Semi-Supervised Learning with Generative Adversarial Networks shows that a fairly natural idea for GANs does in fact work: you can use labels like "real_a, real_b, real_c, fake" instead of just "real, fake".
We show that this method can be used to create a more data-efficient classifier and that it allows for generating higher quality samples than a regular GAN.
Fixed Point Quantization of Deep Convolutional Networks was pretty neat, if you're into that kind of thing.
I really liked the Neural Nets Back to the Future workshop.
I was so interested in the historical perspective from the experienced people presenting, for a while I was tweeting every slide.
From pictures I took (and tweeted) I reconstructed slides for "Machine Learning Applications at Bell Labs, Holmdel" from Larry Jackel, as mentioned above.
I also tweeted all through Gary Tesauro's talk, but thought it was of less general interest.
Patrice Simard's Backpropagation without Multiplication was fascinating, and much better for his commentary. For example:
Discretizing the gradient is potentially very dangerous. Convergence may no longer be guaranteed, learning may hecome prohibitively slow, and final performance after learning may be be too poor to be interesting,
Simard said that quote from the paper isn't really true; you can just use his method without worrying about that.

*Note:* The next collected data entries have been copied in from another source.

-- ==== Sys2Proof/Machine/Operands.lean ====
section
/-! DEFINITION. How operands become values: zero extension of addresses, effective addresses, the glyph address, BCD digits
and the drawing origin (30_encoding.md R112; 20_memory.md R85; 43_index_memory.md R222, R223; 44_framebuffer.md R246). -/
namespace Sys2Proof.Machine

/-- `zext_16(nnn)` (R112). -/
def addrOperand (nnn : BitVec 12) : Word := nnn.setWidth 16

/-- HALT_PC, "the maximum representable address" (R7, R179, D12). Log 10. -/
def haltPc : Word := 0xFFFF#16

/-- The target of JP V0, addr: `zext_16(nnn) + zext_16(V[0])`, not masked to 12 bits (R178, D14). Log 12. -/
def offsetTarget (nnn : BitVec 12) (v0 : Byte) : Word := nnn.setWidth 16 + v0.setWidth 16

/-- The effective address `I + k` as a natural number, with no wrap (R85). -/
def effAddr (s : State) (k : Nat) : Nat := s.I.toNat + k

/-- The sum of ADD I, Vx as a natural number (R221). -/
def indexSum (s : State) (x : Reg) : Nat := s.I.toNat + (s.getV x).toNat

/-- The address of glyph `g`: the whole register value times 5, unmasked, from FONT_BASE = 0 (R222, D22). Log 19. -/
def glyphAddr (g : Byte) : Word := g.setWidth 16 * 5

/-- The hundreds, tens and ones digits of a byte (R223). -/
def bcdDigits (v : Byte) : List Byte :=
  [BitVec.ofNat 8 (v.toNat / 100), BitVec.ofNat 8 (v.toNat / 10 % 10), BitVec.ofNat 8 (v.toNat % 10)]

/-- The column of a sprite's origin, wrapped once (R246). -/
def originX (v : Byte) : Nat := v.toNat % 64

/-- The row of a sprite's origin, wrapped once (R246). -/
def originY (v : Byte) : Nat := v.toNat % 32

end Sys2Proof.Machine
end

This is a quote I took down as he was speaking:
Gradient descent is so robust to errors in the gradient, your code probably has bugs, but you don't need to fix them.
During a panel discussion, Yann LeCun said max pooling makes adversarial training unstable, and so it's better to use strided convolution if you want to downsample.
Later I noticed related sentiment in Karpathy's notes:
Getting rid of pooling. Many people dislike the pooling operation and think that we can get away without it. For example, Striving for Simplicity: The All Convolutional Net proposes to discard the pooling layer in favor of architecture that only consists of repeated CONV layers. To reduce the size of the representation they suggest using larger stride in CONV layer once in a while. Discarding pooling layers has also been found to be important in training good generative models, such as variational autoencoders (VAEs) or generative adversarial networks (GANs). It seems likely that future architectures will feature very few to no pooling layers.
Barak Pearlmutter gave a talk about automatic differentiation and a really fast system called vlad that I think runs on stalin. Pretty impressive speed! Following up later he did add:
keep in mind that if all your computations are actually array operations on the GPU, which takes all the time, then the overhead of the AD system might not really matter since it's just scheduling the appropriate derivative-computing array operations on the GPU.
The next day Ryan Adams gave a talk on the same topic at the AutoML workshop featured a Python autograd package that seemed to have some of the features (closure, for example) as vlad.
Everybody loves automatic differentiation!
I was briefly at the Workshop on On-Device Intelligence but ended up wandering.
I visited the Data-Efficient Machine Learning workshop and saw Gelman's amusing talk called Toward Routine Use of Informative Priors.
I spent some time at the Machine Learning Systems workshop.
Unfortunately I missed Yangqing Jia's Towards a better DL framework: Lessons from Brewing Caffe.
I did see Design Patterns for Real-World Machine Learning Systems, at which I was impressed at the number of named machine learning design patterns at Netflix.
I closed out the conference at the AutoML workshop. Of possible interest in connection with this topic is a recent DARPA effort.